## TASK ITEM:
Copy out exactly the lines below that run from the one holding "else .refused .noSchedule" to the one holding "Host scripts -/", keeping both of those lines and no others.

## DATA FOR THIS TASK:
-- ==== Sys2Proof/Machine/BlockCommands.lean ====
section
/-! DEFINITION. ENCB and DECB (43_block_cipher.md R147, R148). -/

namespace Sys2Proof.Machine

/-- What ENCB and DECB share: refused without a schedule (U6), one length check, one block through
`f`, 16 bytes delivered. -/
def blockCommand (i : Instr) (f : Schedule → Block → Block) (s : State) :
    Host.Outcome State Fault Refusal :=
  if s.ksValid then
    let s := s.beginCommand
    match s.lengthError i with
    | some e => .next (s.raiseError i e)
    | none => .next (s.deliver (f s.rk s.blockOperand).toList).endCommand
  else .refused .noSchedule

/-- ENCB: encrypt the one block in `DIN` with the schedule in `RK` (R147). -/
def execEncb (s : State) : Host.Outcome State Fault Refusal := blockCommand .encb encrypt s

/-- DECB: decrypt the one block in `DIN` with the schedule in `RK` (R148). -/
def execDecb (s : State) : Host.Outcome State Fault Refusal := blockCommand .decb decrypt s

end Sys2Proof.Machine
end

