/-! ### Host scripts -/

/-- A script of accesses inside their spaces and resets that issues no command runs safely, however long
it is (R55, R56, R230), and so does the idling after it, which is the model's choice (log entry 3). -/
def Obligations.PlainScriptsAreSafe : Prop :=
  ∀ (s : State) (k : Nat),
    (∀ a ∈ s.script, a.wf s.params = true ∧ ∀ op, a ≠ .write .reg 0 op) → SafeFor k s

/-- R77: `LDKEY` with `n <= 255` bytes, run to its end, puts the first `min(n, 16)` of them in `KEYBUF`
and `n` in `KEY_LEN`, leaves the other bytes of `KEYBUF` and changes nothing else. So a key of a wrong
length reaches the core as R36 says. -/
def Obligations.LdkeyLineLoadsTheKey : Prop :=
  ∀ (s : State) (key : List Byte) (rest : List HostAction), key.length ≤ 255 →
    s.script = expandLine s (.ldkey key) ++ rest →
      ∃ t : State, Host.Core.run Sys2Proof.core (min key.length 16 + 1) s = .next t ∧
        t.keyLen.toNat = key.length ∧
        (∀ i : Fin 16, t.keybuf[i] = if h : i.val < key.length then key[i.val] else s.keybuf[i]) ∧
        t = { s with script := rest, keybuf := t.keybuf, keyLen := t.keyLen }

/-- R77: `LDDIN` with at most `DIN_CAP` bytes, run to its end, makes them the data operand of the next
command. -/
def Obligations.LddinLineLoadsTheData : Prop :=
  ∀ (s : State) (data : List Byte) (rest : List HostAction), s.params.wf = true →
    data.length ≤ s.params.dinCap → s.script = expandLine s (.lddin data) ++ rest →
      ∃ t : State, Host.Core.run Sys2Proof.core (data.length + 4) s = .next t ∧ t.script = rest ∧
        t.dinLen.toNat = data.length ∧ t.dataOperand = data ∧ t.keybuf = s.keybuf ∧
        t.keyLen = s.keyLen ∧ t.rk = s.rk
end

## WRITTEN SOLUTION:
  else .refused .noSchedule

/-- ENCB: encrypt the one block in `DIN` with the schedule in `RK` (R147). -/
def execEncb (s : State) : Host.Outcome State Fault Refusal := blockCommand .encb encrypt s

/-- DECB: decrypt the one block in `DIN` with the schedule in `RK` (R148). -/
def execDecb (s : State) : Host.Outcome State Fault Refusal := blockCommand .decb decrypt s

end Sys2Proof.Machine
end

/-! ### Host scripts -/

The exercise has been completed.